** Given data follows **

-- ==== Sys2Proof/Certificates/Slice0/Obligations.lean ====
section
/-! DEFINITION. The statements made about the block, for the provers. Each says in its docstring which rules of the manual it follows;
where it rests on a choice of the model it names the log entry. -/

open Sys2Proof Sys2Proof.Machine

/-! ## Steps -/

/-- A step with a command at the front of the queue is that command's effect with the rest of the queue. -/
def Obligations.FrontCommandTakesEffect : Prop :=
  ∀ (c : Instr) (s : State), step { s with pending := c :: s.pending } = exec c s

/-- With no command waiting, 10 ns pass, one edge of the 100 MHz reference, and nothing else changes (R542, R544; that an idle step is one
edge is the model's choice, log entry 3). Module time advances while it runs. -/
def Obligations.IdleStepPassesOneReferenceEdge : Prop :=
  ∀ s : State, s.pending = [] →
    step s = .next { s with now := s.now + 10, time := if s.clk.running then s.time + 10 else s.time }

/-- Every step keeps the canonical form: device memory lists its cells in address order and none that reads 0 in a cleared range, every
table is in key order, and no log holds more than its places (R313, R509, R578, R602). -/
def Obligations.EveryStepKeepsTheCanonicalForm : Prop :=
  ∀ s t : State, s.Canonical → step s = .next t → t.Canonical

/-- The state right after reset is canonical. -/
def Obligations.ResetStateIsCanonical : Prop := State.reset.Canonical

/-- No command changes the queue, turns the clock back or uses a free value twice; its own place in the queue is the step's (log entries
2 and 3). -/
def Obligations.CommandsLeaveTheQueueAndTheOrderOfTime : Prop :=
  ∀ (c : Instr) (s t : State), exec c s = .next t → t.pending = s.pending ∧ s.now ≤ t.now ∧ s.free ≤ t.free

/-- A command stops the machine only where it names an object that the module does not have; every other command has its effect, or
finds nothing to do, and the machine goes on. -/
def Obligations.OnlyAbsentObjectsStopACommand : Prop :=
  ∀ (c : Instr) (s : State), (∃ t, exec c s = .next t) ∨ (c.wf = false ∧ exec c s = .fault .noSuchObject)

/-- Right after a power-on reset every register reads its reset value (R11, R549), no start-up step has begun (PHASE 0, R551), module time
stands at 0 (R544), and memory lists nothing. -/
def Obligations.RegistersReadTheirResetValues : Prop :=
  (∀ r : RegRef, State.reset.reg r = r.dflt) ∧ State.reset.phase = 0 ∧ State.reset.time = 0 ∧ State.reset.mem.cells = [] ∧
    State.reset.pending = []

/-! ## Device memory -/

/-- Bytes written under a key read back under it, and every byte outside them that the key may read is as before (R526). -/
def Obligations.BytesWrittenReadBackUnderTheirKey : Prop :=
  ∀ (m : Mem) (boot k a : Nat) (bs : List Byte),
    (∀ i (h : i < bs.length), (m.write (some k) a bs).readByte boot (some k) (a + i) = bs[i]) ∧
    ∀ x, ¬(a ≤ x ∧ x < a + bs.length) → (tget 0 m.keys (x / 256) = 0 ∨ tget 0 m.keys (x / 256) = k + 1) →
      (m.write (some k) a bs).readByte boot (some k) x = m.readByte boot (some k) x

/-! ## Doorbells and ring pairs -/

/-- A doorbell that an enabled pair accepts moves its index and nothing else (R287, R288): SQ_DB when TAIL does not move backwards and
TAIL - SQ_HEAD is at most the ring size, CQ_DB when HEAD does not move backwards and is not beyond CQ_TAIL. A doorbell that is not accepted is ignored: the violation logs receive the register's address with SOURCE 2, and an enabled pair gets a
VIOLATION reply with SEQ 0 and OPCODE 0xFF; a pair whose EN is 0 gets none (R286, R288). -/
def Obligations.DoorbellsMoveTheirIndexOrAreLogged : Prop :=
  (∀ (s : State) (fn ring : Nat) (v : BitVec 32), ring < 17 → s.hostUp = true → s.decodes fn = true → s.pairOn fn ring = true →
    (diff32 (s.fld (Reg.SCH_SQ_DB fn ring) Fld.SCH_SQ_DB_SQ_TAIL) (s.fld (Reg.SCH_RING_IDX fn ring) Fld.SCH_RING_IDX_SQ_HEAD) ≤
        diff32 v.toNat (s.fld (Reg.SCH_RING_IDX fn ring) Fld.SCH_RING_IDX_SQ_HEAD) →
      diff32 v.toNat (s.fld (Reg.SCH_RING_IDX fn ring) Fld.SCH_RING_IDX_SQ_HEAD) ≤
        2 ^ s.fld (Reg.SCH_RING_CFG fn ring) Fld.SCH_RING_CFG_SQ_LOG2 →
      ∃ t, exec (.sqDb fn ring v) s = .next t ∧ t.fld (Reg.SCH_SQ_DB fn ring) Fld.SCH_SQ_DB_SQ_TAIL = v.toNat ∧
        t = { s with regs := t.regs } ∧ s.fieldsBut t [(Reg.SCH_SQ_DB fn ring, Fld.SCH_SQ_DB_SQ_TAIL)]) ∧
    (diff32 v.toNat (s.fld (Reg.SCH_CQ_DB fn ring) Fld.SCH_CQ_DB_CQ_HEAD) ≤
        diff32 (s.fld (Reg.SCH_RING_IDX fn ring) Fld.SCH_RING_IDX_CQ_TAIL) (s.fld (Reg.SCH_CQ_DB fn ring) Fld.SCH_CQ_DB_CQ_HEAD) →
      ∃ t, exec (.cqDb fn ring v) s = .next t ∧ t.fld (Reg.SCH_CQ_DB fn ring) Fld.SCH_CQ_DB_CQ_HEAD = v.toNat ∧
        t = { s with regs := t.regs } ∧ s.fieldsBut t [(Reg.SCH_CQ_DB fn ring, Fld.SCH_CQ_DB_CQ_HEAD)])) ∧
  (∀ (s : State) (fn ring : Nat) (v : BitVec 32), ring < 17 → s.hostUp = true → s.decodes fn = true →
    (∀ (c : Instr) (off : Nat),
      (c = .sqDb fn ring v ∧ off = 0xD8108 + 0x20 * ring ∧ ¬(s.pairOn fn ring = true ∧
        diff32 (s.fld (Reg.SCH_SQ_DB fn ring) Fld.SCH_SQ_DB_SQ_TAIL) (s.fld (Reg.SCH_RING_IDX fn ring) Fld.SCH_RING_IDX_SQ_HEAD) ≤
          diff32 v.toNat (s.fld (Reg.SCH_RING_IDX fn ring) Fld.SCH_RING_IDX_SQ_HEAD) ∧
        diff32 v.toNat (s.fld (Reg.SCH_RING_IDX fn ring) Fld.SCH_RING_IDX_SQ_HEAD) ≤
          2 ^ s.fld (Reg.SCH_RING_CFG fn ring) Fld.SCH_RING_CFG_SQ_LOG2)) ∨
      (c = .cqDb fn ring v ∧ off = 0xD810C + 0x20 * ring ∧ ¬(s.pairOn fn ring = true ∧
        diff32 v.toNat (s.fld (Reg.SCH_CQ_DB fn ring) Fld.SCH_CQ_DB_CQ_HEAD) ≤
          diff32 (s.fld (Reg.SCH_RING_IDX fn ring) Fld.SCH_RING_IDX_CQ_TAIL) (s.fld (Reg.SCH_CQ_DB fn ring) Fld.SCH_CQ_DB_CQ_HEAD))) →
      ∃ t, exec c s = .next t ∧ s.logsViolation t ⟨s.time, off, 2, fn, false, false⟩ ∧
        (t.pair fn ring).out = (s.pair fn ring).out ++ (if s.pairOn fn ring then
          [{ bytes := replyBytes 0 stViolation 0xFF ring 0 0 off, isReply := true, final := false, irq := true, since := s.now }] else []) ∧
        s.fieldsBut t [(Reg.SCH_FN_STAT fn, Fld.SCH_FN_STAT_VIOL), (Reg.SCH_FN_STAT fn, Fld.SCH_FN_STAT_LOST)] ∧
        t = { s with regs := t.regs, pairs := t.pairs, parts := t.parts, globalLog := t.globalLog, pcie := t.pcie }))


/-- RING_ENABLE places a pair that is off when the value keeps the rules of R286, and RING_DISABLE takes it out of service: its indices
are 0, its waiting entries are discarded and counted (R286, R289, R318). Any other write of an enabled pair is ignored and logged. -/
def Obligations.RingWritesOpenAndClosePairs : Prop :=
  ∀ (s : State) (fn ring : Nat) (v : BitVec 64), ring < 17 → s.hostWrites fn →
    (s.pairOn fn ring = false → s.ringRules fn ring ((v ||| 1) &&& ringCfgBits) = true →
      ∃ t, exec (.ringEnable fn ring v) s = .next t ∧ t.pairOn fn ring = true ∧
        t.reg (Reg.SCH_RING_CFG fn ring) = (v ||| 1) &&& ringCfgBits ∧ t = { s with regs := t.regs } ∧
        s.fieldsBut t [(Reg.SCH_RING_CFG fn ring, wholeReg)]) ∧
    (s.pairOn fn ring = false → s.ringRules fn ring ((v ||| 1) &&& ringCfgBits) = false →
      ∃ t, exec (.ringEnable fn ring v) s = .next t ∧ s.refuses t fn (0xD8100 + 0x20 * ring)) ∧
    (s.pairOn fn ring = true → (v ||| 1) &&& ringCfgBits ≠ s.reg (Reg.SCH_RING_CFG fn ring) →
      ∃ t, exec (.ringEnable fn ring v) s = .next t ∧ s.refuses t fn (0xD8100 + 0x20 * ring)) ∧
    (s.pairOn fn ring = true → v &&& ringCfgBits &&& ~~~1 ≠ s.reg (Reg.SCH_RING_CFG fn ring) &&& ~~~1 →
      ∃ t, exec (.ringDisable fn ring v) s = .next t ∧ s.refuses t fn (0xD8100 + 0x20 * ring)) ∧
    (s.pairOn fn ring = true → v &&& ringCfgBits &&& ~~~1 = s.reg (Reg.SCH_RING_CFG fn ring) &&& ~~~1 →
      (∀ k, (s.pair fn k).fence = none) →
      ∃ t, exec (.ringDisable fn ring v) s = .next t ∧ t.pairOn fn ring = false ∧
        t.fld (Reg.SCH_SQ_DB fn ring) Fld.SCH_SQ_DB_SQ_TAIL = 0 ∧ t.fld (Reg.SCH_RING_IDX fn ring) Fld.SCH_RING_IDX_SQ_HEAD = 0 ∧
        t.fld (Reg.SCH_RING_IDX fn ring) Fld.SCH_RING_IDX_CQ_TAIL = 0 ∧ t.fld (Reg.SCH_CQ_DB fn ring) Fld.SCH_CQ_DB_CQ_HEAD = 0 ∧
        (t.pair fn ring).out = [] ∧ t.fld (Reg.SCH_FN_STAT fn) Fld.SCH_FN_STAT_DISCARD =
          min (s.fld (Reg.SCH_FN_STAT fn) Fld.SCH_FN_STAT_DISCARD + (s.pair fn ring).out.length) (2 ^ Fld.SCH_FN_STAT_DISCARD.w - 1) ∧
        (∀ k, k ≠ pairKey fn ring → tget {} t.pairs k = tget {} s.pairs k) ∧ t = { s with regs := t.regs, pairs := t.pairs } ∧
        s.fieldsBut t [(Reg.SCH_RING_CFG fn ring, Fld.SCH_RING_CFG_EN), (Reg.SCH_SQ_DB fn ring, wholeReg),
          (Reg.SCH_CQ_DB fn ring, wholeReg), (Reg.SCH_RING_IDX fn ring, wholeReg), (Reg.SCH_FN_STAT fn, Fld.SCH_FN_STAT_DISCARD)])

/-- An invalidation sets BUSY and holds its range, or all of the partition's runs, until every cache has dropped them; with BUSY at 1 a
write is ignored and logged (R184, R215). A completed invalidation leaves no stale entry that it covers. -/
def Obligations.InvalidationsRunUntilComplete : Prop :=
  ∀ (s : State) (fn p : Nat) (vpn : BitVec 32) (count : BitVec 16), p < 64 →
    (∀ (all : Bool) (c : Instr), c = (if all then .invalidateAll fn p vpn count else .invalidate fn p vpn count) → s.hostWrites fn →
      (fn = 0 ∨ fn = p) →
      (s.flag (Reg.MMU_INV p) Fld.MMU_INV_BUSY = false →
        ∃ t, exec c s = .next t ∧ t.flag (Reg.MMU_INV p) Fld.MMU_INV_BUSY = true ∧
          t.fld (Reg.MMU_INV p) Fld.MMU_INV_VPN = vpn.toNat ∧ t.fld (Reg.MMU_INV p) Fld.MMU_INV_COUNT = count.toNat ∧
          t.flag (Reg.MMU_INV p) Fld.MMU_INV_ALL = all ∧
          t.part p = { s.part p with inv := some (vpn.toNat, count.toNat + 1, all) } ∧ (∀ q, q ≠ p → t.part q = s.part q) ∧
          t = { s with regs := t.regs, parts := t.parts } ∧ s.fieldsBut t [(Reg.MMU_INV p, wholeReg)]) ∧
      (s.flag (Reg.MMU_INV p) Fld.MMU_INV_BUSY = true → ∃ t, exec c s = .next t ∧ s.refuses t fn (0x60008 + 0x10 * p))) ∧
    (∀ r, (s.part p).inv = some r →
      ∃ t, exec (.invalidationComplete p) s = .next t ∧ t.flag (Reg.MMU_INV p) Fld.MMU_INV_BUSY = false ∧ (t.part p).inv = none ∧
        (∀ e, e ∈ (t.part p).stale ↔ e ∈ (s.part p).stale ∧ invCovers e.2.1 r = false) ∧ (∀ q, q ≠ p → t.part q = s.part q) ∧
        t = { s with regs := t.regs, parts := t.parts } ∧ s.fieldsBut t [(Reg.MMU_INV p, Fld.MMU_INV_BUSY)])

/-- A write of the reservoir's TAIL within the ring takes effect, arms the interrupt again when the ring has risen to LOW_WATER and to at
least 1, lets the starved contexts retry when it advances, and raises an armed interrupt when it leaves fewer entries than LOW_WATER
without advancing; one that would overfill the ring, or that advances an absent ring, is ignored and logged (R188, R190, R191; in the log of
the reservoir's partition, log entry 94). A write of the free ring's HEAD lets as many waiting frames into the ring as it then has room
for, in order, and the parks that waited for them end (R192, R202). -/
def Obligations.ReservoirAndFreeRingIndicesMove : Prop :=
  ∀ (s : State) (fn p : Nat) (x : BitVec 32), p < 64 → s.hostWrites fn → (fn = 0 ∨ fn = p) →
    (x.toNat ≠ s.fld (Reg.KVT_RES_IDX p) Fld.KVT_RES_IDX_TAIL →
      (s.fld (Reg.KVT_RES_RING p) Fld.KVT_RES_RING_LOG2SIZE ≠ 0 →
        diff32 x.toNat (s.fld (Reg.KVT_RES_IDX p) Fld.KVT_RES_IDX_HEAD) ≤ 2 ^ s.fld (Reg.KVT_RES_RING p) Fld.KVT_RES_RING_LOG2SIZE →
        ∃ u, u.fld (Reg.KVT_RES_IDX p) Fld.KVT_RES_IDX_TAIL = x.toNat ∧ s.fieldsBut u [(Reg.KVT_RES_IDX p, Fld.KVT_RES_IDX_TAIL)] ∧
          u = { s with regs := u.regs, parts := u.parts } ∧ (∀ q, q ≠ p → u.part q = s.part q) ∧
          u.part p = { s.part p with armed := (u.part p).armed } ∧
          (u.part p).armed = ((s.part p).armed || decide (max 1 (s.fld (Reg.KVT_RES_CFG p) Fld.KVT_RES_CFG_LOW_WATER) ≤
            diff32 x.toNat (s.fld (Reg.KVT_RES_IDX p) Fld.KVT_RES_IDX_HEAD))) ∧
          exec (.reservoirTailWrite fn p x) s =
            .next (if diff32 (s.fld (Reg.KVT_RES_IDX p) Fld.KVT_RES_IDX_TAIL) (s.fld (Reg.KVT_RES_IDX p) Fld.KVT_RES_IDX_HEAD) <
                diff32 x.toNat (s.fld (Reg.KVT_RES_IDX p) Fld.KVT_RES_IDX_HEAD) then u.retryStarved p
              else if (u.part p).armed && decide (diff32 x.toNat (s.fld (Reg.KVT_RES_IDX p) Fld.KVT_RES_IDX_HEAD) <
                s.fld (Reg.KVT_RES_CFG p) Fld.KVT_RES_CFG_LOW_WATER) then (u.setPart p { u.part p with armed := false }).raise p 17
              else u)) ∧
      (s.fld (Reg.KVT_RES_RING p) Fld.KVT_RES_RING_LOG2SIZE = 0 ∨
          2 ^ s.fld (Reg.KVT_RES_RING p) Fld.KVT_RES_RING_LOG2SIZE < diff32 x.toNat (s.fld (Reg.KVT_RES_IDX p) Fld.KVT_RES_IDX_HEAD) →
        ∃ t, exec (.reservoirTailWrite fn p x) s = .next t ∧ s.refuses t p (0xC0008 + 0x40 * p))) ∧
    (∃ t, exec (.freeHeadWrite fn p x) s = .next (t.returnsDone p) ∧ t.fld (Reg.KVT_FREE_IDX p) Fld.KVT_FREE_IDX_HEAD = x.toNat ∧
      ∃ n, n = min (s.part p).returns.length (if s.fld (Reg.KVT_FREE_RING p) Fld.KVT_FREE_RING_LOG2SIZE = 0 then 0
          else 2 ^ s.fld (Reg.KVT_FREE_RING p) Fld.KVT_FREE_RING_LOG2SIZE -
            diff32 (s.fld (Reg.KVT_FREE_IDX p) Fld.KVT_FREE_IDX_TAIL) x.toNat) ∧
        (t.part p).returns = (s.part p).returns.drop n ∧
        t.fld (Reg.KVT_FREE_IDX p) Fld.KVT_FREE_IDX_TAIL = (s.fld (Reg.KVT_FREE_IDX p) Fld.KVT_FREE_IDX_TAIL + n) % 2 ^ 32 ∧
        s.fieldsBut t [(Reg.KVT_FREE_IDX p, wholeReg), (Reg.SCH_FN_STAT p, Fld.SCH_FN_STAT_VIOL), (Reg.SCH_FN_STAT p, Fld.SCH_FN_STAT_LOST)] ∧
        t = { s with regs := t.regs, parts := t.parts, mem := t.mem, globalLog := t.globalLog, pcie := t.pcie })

** End of Given data **
** Given data follows **

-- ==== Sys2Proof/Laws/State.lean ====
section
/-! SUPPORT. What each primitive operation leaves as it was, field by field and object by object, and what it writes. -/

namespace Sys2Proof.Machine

** End of Given data **

• [What is expected]: The answer is the lines above between the line holding "is canonical. -/" and the line holding "(∀ r : RegRef, State.reset.reg", inclusive, each written out exactly, and no others.

• [Solution to this exercise]:
/-- The state right after reset is canonical. -/
def Obligations.ResetStateIsCanonical : Prop := State.reset.Canonical

/-- No command changes the queue, turns the clock back or uses a free value twice; its own place in the queue is the step's (log entries
2 and 3). -/
def Obligations.CommandsLeaveTheQueueAndTheOrderOfTime : Prop :=
  ∀ (c : Instr) (s t : State), exec c s = .next t → t.pending = s.pending ∧ s.now ≤ t.now ∧ s.free ≤ t.free

/-- A command stops the machine only where it names an object that the module does not have; every other command has its effect, or
finds nothing to do, and the machine goes on. -/
def Obligations.OnlyAbsentObjectsStopACommand : Prop :=
  ∀ (c : Instr) (s : State), (∃ t, exec c s = .next t) ∨ (c.wf = false ∧ exec c s = .fault .noSuchObject)

/-- Right after a power-on reset every register reads its reset value (R11, R549), no start-up step has begun (PHASE 0, R551), module time
stands at 0 (R544), and memory lists nothing. -/
def Obligations.RegistersReadTheirResetValues : Prop :=
  (∀ r : RegRef, State.reset.reg r = r.dflt) ∧ State.reset.phase = 0 ∧ State.reset.time = 0 ∧ State.reset.mem.cells = [] ∧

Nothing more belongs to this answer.